» **SOURCE DATA**
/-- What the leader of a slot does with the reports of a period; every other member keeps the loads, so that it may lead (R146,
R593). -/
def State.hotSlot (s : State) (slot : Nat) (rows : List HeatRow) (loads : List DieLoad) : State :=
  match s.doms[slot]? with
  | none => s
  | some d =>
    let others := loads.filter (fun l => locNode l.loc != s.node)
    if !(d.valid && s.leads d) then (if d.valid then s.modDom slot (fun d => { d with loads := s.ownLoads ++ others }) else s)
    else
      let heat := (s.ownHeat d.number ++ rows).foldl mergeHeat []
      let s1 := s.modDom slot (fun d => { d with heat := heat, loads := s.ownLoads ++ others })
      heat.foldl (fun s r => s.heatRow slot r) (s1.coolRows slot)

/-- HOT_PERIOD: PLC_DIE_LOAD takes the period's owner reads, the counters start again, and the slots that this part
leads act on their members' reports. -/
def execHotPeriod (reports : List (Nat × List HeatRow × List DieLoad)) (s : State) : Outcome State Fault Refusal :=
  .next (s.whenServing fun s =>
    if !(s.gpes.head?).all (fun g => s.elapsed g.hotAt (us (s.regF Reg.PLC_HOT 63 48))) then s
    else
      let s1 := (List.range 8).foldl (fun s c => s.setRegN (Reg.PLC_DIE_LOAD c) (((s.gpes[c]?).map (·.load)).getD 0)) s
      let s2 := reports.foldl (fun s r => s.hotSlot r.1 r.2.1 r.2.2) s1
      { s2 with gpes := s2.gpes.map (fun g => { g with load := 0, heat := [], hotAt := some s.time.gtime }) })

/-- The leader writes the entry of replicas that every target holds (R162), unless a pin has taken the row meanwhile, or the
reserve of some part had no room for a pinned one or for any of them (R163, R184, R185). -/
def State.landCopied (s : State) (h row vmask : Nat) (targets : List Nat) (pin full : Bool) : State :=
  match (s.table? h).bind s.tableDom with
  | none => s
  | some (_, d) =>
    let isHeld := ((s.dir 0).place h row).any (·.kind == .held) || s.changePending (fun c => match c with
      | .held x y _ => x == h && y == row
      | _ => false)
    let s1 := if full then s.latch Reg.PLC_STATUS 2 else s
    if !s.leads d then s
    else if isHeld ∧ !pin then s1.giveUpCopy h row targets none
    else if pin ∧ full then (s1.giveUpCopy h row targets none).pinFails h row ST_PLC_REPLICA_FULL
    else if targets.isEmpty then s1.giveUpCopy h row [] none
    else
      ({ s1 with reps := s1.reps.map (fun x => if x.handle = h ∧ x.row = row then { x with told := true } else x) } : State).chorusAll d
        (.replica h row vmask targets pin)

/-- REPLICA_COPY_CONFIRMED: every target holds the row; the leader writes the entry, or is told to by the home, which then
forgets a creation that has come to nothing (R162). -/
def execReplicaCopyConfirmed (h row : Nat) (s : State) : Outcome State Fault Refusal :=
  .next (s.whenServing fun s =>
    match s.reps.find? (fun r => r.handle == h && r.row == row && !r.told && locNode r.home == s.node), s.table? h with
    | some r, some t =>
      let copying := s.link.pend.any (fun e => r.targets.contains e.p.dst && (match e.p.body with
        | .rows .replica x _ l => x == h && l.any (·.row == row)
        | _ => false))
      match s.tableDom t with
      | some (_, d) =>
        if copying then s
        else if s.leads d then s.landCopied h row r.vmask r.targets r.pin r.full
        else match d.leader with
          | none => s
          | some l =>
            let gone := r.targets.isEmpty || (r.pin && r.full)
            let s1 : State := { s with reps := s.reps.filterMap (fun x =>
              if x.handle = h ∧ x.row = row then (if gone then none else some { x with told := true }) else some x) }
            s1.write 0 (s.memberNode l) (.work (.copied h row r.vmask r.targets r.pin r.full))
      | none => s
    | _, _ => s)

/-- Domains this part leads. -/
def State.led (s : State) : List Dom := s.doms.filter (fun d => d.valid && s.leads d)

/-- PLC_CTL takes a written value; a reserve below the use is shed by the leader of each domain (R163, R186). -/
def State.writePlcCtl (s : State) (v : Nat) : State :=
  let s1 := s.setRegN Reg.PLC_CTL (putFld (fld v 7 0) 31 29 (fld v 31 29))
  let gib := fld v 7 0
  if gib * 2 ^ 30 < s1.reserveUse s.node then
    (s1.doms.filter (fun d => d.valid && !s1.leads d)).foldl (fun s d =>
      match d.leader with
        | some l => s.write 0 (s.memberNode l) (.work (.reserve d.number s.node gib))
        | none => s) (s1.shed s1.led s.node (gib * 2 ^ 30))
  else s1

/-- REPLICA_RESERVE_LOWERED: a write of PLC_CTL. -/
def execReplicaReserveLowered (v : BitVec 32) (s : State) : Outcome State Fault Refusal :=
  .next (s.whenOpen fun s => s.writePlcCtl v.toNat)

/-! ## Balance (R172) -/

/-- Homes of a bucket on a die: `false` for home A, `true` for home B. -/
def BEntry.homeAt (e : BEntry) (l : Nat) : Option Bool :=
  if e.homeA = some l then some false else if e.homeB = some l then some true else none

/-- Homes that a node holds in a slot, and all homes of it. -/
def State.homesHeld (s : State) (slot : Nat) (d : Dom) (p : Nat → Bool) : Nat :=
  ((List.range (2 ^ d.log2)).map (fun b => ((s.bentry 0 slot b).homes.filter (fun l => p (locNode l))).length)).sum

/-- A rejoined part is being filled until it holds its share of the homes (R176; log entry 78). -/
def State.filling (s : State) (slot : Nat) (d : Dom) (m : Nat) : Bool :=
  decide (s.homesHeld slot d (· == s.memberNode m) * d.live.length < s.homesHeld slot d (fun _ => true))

» **TASK DETAILS**
Take the listing above and repeat exactly the lines from the one containing "match s.reps.find? (fun" through the one containing "match s.tableDom t with", both included.

» **REPLY TO THE EXERCISE**
    match s.reps.find? (fun r => r.handle == h && r.row == row && !r.told && locNode r.home == s.node), s.table? h with
    | some r, some t =>
      let copying := s.link.pend.any (fun e => r.targets.contains e.p.dst && (match e.p.body with
        | .rows .replica x _ l => x == h && l.any (·.row == row)
        | _ => false))
      match s.tableDom t with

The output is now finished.